RECORDS PROVIDED
··········

-- ==== Sys2Proof/Laws/State.lean ====
section
/-! SUPPORT. State under its updates: one lemma for each field that an update leaves alone, and what reading a part after writing it
gives. -/

namespace Sys2Proof.Machine

@[simp] theorem setCl_pending (s : State) (c : Fin 64) (x : Cluster) : (s.setCl c x).pending = s.pending := rfl
@[simp] theorem setCl_now (s : State) (c : Fin 64) (x : Cluster) : (s.setCl c x).now = s.now := rfl
@[simp] theorem setCl_free (s : State) (c : Fin 64) (x : Cluster) : (s.setCl c x).free = s.free := rfl
@[simp] theorem setCl_out (s : State) (c : Fin 64) (x : Cluster) : (s.setCl c x).out = s.out := rfl
@[simp] theorem setCl_low (s : State) (c : Fin 64) (x : Cluster) : (s.setCl c x).low = s.low := rfl
@[simp] theorem setCl_clk (s : State) (c : Fin 64) (x : Cluster) : (s.setCl c x).clk = s.clk := rfl
@[simp] theorem setCl_pwr (s : State) (c : Fin 64) (x : Cluster) : (s.setCl c x).pwr = s.pwr := rfl
@[simp] theorem setCl_boot (s : State) (c : Fin 64) (x : Cluster) : (s.setCl c x).boot = s.boot := rfl
@[simp] theorem setCl_net (s : State) (c : Fin 64) (x : Cluster) : (s.setCl c x).net = s.net := rfl
@[simp] theorem setCl_sched (s : State) (c : Fin 64) (x : Cluster) : (s.setCl c x).sched = s.sched := rfl
@[simp] theorem setCl_sec (s : State) (c : Fin 64) (x : Cluster) : (s.setCl c x).sec = s.sec := rfl
@[simp] theorem setCl_mem (s : State) (c : Fin 64) (x : Cluster) : (s.setCl c x).mem = s.mem := rfl
@[simp] theorem setCl_spines (s : State) (c : Fin 64) (x : Cluster) : (s.setCl c x).spines = s.spines := rfl
@[simp] theorem setCl_ctl (s : State) (c : Fin 64) (x : Cluster) : (s.setCl c x).ctl = s.ctl := rfl
@[simp] theorem setCl_log (s : State) (c : Fin 64) (x : Cluster) : (s.setCl c x).log = s.log := rfl
@[simp] theorem setCl_ports (s : State) (c : Fin 64) (x : Cluster) : (s.setCl c x).ports = s.ports := rfl
@[simp] theorem setCl_links (s : State) (c : Fin 64) (x : Cluster) : (s.setCl c x).links = s.links := rfl
@[simp] theorem setCl_cols (s : State) (c : Fin 64) (x : Cluster) : (s.setCl c x).cols = s.cols := rfl
@[simp] theorem setCl_ues (s : State) (c : Fin 64) (x : Cluster) : (s.setCl c x).ues = s.ues := rfl
@[simp] theorem setCl_slots (s : State) (c : Fin 64) (x : Cluster) : (s.setCl c x).slots = s.slots := rfl
@[simp] theorem setCl_gbank (s : State) (c : Fin 64) (x : Cluster) : (s.setCl c x).gbank = s.gbank := rfl
@[simp] theorem setCl_meter (s : State) (c : Fin 64) (x : Cluster) : (s.setCl c x).meter = s.meter := rfl
theorem cl_setCl (s : State) (c : Fin 64) (x : Cluster) (i : Fin 64) : (s.setCl c x).cl i = if c = i then x else s.cl i := vset_get _ c i x
@[simp] theorem setCl_setCl (s : State) (c : Fin 64) (x : Cluster) (y : Cluster) : (s.setCl c x).setCl c y = s.setCl c y := by simp only [State.setCl, vset_vset]
@[simp] theorem cl_setCl_same (s : State) (c : Fin 64) (x : Cluster) : (s.setCl c x).cl c = x := by rw [cl_setCl, if_pos rfl]
theorem cl_setCl_other (s : State) (c : Fin 64) (x : Cluster) (i : Fin 64) (h : c ≠ i) : (s.setCl c x).cl i = s.cl i := by rw [cl_setCl, if_neg h]

@[simp] theorem setSlot_pending (s : State) (p : Fin 8) (x : Slot) : (s.setSlot p x).pending = s.pending := rfl
@[simp] theorem setSlot_now (s : State) (p : Fin 8) (x : Slot) : (s.setSlot p x).now = s.now := rfl
@[simp] theorem setSlot_free (s : State) (p : Fin 8) (x : Slot) : (s.setSlot p x).free = s.free := rfl
@[simp] theorem setSlot_out (s : State) (p : Fin 8) (x : Slot) : (s.setSlot p x).out = s.out := rfl
@[simp] theorem setSlot_low (s : State) (p : Fin 8) (x : Slot) : (s.setSlot p x).low = s.low := rfl
@[simp] theorem setSlot_clk (s : State) (p : Fin 8) (x : Slot) : (s.setSlot p x).clk = s.clk := rfl
@[simp] theorem setSlot_pwr (s : State) (p : Fin 8) (x : Slot) : (s.setSlot p x).pwr = s.pwr := rfl
@[simp] theorem setSlot_boot (s : State) (p : Fin 8) (x : Slot) : (s.setSlot p x).boot = s.boot := rfl
@[simp] theorem setSlot_net (s : State) (p : Fin 8) (x : Slot) : (s.setSlot p x).net = s.net := rfl
@[simp] theorem setSlot_sched (s : State) (p : Fin 8) (x : Slot) : (s.setSlot p x).sched = s.sched := rfl
@[simp] theorem setSlot_sec (s : State) (p : Fin 8) (x : Slot) : (s.setSlot p x).sec = s.sec := rfl
@[simp] theorem setSlot_mem (s : State) (p : Fin 8) (x : Slot) : (s.setSlot p x).mem = s.mem := rfl
@[simp] theorem setSlot_clusters (s : State) (p : Fin 8) (x : Slot) : (s.setSlot p x).clusters = s.clusters := rfl
@[simp] theorem setSlot_spines (s : State) (p : Fin 8) (x : Slot) : (s.setSlot p x).spines = s.spines := rfl
@[simp] theorem setSlot_ctl (s : State) (p : Fin 8) (x : Slot) : (s.setSlot p x).ctl = s.ctl := rfl
@[simp] theorem setSlot_log (s : State) (p : Fin 8) (x : Slot) : (s.setSlot p x).log = s.log := rfl
@[simp] theorem setSlot_ports (s : State) (p : Fin 8) (x : Slot) : (s.setSlot p x).ports = s.ports := rfl
@[simp] theorem setSlot_links (s : State) (p : Fin 8) (x : Slot) : (s.setSlot p x).links = s.links := rfl
@[simp] theorem setSlot_cols (s : State) (p : Fin 8) (x : Slot) : (s.setSlot p x).cols = s.cols := rfl
@[simp] theorem setSlot_ues (s : State) (p : Fin 8) (x : Slot) : (s.setSlot p x).ues = s.ues := rfl
@[simp] theorem setSlot_gbank (s : State) (p : Fin 8) (x : Slot) : (s.setSlot p x).gbank = s.gbank := rfl
@[simp] theorem setSlot_meter (s : State) (p : Fin 8) (x : Slot) : (s.setSlot p x).meter = s.meter := rfl
theorem slot_setSlot (s : State) (p : Fin 8) (x : Slot) (i : Fin 8) : (s.setSlot p x).slot i = if p = i then x else s.slot i := vset_get _ p i x
@[simp] theorem setSlot_setSlot (s : State) (p : Fin 8) (x : Slot) (y : Slot) : (s.setSlot p x).setSlot p y = s.setSlot p y := by simp only [State.setSlot, vset_vset]
@[simp] theorem slot_setSlot_same (s : State) (p : Fin 8) (x : Slot) : (s.setSlot p x).slot p = x := by rw [slot_setSlot, if_pos rfl]
theorem slot_setSlot_other (s : State) (p : Fin 8) (x : Slot) (i : Fin 8) (h : p ≠ i) : (s.setSlot p x).slot i = s.slot i := by rw [slot_setSlot, if_neg h]

@[simp] theorem setPort_pending (s : State) (p : Fin 16) (x : Port) : (s.setPort p x).pending = s.pending := rfl
@[simp] theorem setPort_now (s : State) (p : Fin 16) (x : Port) : (s.setPort p x).now = s.now := rfl
@[simp] theorem setPort_free (s : State) (p : Fin 16) (x : Port) : (s.setPort p x).free = s.free := rfl
@[simp] theorem setPort_out (s : State) (p : Fin 16) (x : Port) : (s.setPort p x).out = s.out := rfl
@[simp] theorem setPort_low (s : State) (p : Fin 16) (x : Port) : (s.setPort p x).low = s.low := rfl
@[simp] theorem setPort_clk (s : State) (p : Fin 16) (x : Port) : (s.setPort p x).clk = s.clk := rfl
@[simp] theorem setPort_pwr (s : State) (p : Fin 16) (x : Port) : (s.setPort p x).pwr = s.pwr := rfl
@[simp] theorem setPort_boot (s : State) (p : Fin 16) (x : Port) : (s.setPort p x).boot = s.boot := rfl
@[simp] theorem setPort_net (s : State) (p : Fin 16) (x : Port) : (s.setPort p x).net = s.net := rfl
@[simp] theorem setPort_sched (s : State) (p : Fin 16) (x : Port) : (s.setPort p x).sched = s.sched := rfl
@[simp] theorem setPort_sec (s : State) (p : Fin 16) (x : Port) : (s.setPort p x).sec = s.sec := rfl
@[simp] theorem setPort_mem (s : State) (p : Fin 16) (x : Port) : (s.setPort p x).mem = s.mem := rfl
@[simp] theorem setPort_clusters (s : State) (p : Fin 16) (x : Port) : (s.setPort p x).clusters = s.clusters := rfl
@[simp] theorem setPort_spines (s : State) (p : Fin 16) (x : Port) : (s.setPort p x).spines = s.spines := rfl
@[simp] theorem setPort_ctl (s : State) (p : Fin 16) (x : Port) : (s.setPort p x).ctl = s.ctl := rfl
@[simp] theorem setPort_log (s : State) (p : Fin 16) (x : Port) : (s.setPort p x).log = s.log := rfl
@[simp] theorem setPort_links (s : State) (p : Fin 16) (x : Port) : (s.setPort p x).links = s.links := rfl
@[simp] theorem setPort_cols (s : State) (p : Fin 16) (x : Port) : (s.setPort p x).cols = s.cols := rfl
@[simp] theorem setPort_ues (s : State) (p : Fin 16) (x : Port) : (s.setPort p x).ues = s.ues := rfl
@[simp] theorem setPort_slots (s : State) (p : Fin 16) (x : Port) : (s.setPort p x).slots = s.slots := rfl
@[simp] theorem setPort_gbank (s : State) (p : Fin 16) (x : Port) : (s.setPort p x).gbank = s.gbank := rfl
@[simp] theorem setPort_meter (s : State) (p : Fin 16) (x : Port) : (s.setPort p x).meter = s.meter := rfl
theorem port_setPort (s : State) (p : Fin 16) (x : Port) (i : Fin 16) : (s.setPort p x).port i = if p = i then x else s.port i := vset_get _ p i x
@[simp] theorem setPort_setPort (s : State) (p : Fin 16) (x : Port) (y : Port) : (s.setPort p x).setPort p y = s.setPort p y := by simp only [State.setPort, vset_vset]
@[simp] theorem port_setPort_same (s : State) (p : Fin 16) (x : Port) : (s.setPort p x).port p = x := by rw [port_setPort, if_pos rfl]
theorem port_setPort_other (s : State) (p : Fin 16) (x : Port) (i : Fin 16) (h : p ≠ i) : (s.setPort p x).port i = s.port i := by rw [port_setPort, if_neg h]

@[simp] theorem setLink_pending (s : State) (p : Fin 16) (x : LinkL) : (s.setLink p x).pending = s.pending := rfl
@[simp] theorem setLink_now (s : State) (p : Fin 16) (x : LinkL) : (s.setLink p x).now = s.now := rfl
@[simp] theorem setLink_free (s : State) (p : Fin 16) (x : LinkL) : (s.setLink p x).free = s.free := rfl
@[simp] theorem setLink_out (s : State) (p : Fin 16) (x : LinkL) : (s.setLink p x).out = s.out := rfl
@[simp] theorem setLink_low (s : State) (p : Fin 16) (x : LinkL) : (s.setLink p x).low = s.low := rfl
@[simp] theorem setLink_clk (s : State) (p : Fin 16) (x : LinkL) : (s.setLink p x).clk = s.clk := rfl
@[simp] theorem setLink_pwr (s : State) (p : Fin 16) (x : LinkL) : (s.setLink p x).pwr = s.pwr := rfl
@[simp] theorem setLink_boot (s : State) (p : Fin 16) (x : LinkL) : (s.setLink p x).boot = s.boot := rfl
@[simp] theorem setLink_net (s : State) (p : Fin 16) (x : LinkL) : (s.setLink p x).net = s.net := rfl
@[simp] theorem setLink_sched (s : State) (p : Fin 16) (x : LinkL) : (s.setLink p x).sched = s.sched := rfl
@[simp] theorem setLink_sec (s : State) (p : Fin 16) (x : LinkL) : (s.setLink p x).sec = s.sec := rfl
@[simp] theorem setLink_mem (s : State) (p : Fin 16) (x : LinkL) : (s.setLink p x).mem = s.mem := rfl
@[simp] theorem setLink_clusters (s : State) (p : Fin 16) (x : LinkL) : (s.setLink p x).clusters = s.clusters := rfl
@[simp] theorem setLink_spines (s : State) (p : Fin 16) (x : LinkL) : (s.setLink p x).spines = s.spines := rfl
@[simp] theorem setLink_ctl (s : State) (p : Fin 16) (x : LinkL) : (s.setLink p x).ctl = s.ctl := rfl
@[simp] theorem setLink_log (s : State) (p : Fin 16) (x : LinkL) : (s.setLink p x).log = s.log := rfl
@[simp] theorem setLink_ports (s : State) (p : Fin 16) (x : LinkL) : (s.setLink p x).ports = s.ports := rfl
@[simp] theorem setLink_cols (s : State) (p : Fin 16) (x : LinkL) : (s.setLink p x).cols = s.cols := rfl
@[simp] theorem setLink_ues (s : State) (p : Fin 16) (x : LinkL) : (s.setLink p x).ues = s.ues := rfl
@[simp] theorem setLink_slots (s : State) (p : Fin 16) (x : LinkL) : (s.setLink p x).slots = s.slots := rfl
@[simp] theorem setLink_gbank (s : State) (p : Fin 16) (x : LinkL) : (s.setLink p x).gbank = s.gbank := rfl
@[simp] theorem setLink_meter (s : State) (p : Fin 16) (x : LinkL) : (s.setLink p x).meter = s.meter := rfl
theorem link_setLink (s : State) (p : Fin 16) (x : LinkL) (i : Fin 16) : (s.setLink p x).link i = if p = i then x else s.link i := vset_get _ p i x
@[simp] theorem setLink_setLink (s : State) (p : Fin 16) (x : LinkL) (y : LinkL) : (s.setLink p x).setLink p y = s.setLink p y := by simp only [State.setLink, vset_vset]
@[simp] theorem link_setLink_same (s : State) (p : Fin 16) (x : LinkL) : (s.setLink p x).link p = x := by rw [link_setLink, if_pos rfl]
theorem link_setLink_other (s : State) (p : Fin 16) (x : LinkL) (i : Fin 16) (h : p ≠ i) : (s.setLink p x).link i = s.link i := by rw [link_setLink, if_neg h]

··········

Find the lines above that contain the word "spines" and collect them.

ANSWER SECTION
@[simp] theorem setCl_spines (s : State) (c : Fin 64) (x : Cluster) : (s.setCl c x).spines = s.spines := rfl
@[simp] theorem setSlot_spines (s : State) (p : Fin 8) (x : Slot) : (s.setSlot p x).spines = s.spines := rfl
@[simp] theorem setPort_spines (s : State) (p : Fin 16) (x : Port) : (s.setPort p x).spines = s.spines := rfl
@[simp] theorem setLink_spines (s : State) (p : Fin 16) (x : LinkL) : (s.setLink p x).spines = s.spines := rfl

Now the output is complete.